[Dataset entries]
________________________

-- ==== Sys2Proof/WellFormed.lean ====
section
/-! DEFINITION. Which commands are well formed: the operand lists have the length their count byte announces, an
unknown command byte names nothing, and a supply event carries a voltage the event can have. -/

namespace Sys2Proof

/-- A command whose operands are those its row can have. Values that a request's own checks refuse (R164) are well
formed: the request is refused, not the command. -/
def Instr.wellFormed : Instr → Bool
  | .claim _ _ _ _ count channels => channels.length == announced count
  | .drive _ _ count entries => entries.length == announced count
  | .unknownCommandByte _ byte =>
    (RequestCode.ofByte? byte).isNone && byte != abortByte && byte != replayByte
  | .supplyBelowVt mv => decide (mv < 3150)
  | .supplyAboveVt mv => decide (2950 ≤ mv)
  | .supplyRise mv => decide (3000 < mv)
  | .deviceReset (.supply mv) => decide (mv < 2700)
  | .deviceReset .pin => true
  | .lastResetConditionClears (.supply mv) => decide (2800 < mv)
  | .lastResetConditionClears .pin => true
  | .readStatus _ => true
  | .queryChannel _ _ => true
  | .queryLease _ _ => true
  | .listLeases _ _ => true
  | .attach _ => true
  | .detach _ => true
  | .setMask _ _ => true
  | .poll _ => true
  | .renew _ _ _ => true
  | .renewAll _ => true
  | .release _ _ => true
  | .configChannel _ _ _ _ => true
  | .configStation _ _ _ _ => true
  | .configClock _ _ _ _ _ _ => true
  | .configSupply _ _ => true
  | .clearFault _ _ => true
  | .revoke _ _ => true
  | .restart _ => true
  | .commandByte _ _ => true
  | .dataByte _ _ => true
  | .abort _ => true
  | .replay _ => true
  | .statusRead _ => true
  | .dataRead _ => true
  | .leaseTick => true
  | .leaseExpiry => true
  | .pulseEnd _ => true
  | .frameStart => true
  | .senseChange _ _ => true
  | .settleEnd _ => true
  | .senseFault _ => true
  | .qualifyingEdge _ => true
  | .silenceExpiry => true
  | .supplyLowEvent => true
  | .recoveryExpiry => true
  | .resetEnd => true

end Sys2Proof
end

________________________

:: EXERCISE DETAILS ::
Could you return all the data above exactly as it appears?

:: ANSWER TO THIS TASK ::
-- ==== Sys2Proof/WellFormed.lean ====
section
/-! DEFINITION. Which commands are well formed: the operand lists have the length their count byte announces, an
unknown command byte names nothing, and a supply event carries a voltage the event can have. -/

namespace Sys2Proof

/-- A command whose operands are those its row can have. Values that a request's own checks refuse (R164) are well
formed: the request is refused, not the command. -/
def Instr.wellFormed : Instr → Bool
  | .claim _ _ _ _ count channels => channels.length == announced count
  | .drive _ _ count entries => entries.length == announced count
  | .unknownCommandByte _ byte =>
    (RequestCode.ofByte? byte).isNone && byte != abortByte && byte != replayByte
  | .supplyBelowVt mv => decide (mv < 3150)
  | .supplyAboveVt mv => decide (2950 ≤ mv)
  | .supplyRise mv => decide (3000 < mv)
  | .deviceReset (.supply mv) => decide (mv < 2700)
  | .deviceReset .pin => true
  | .lastResetConditionClears (.supply mv) => decide (2800 < mv)
  | .lastResetConditionClears .pin => true
  | .readStatus _ => true
  | .queryChannel _ _ => true
  | .queryLease _ _ => true
  | .listLeases _ _ => true
  | .attach _ => true
  | .detach _ => true
  | .setMask _ _ => true
  | .poll _ => true
  | .renew _ _ _ => true
  | .renewAll _ => true
  | .release _ _ => true
  | .configChannel _ _ _ _ => true
  | .configStation _ _ _ _ => true
  | .configClock _ _ _ _ _ _ => true
  | .configSupply _ _ => true
  | .clearFault _ _ => true
  | .revoke _ _ => true
  | .restart _ => true
  | .commandByte _ _ => true
  | .dataByte _ _ => true
  | .abort _ => true
  | .replay _ => true
  | .statusRead _ => true
  | .dataRead _ => true
  | .leaseTick => true
  | .leaseExpiry => true
  | .pulseEnd _ => true
  | .frameStart => true
  | .senseChange _ _ => true
  | .settleEnd _ => true
  | .senseFault _ => true
  | .qualifyingEdge _ => true
  | .silenceExpiry => true
  | .supplyLowEvent => true
  | .recoveryExpiry => true
  | .resetEnd => true

end Sys2Proof
end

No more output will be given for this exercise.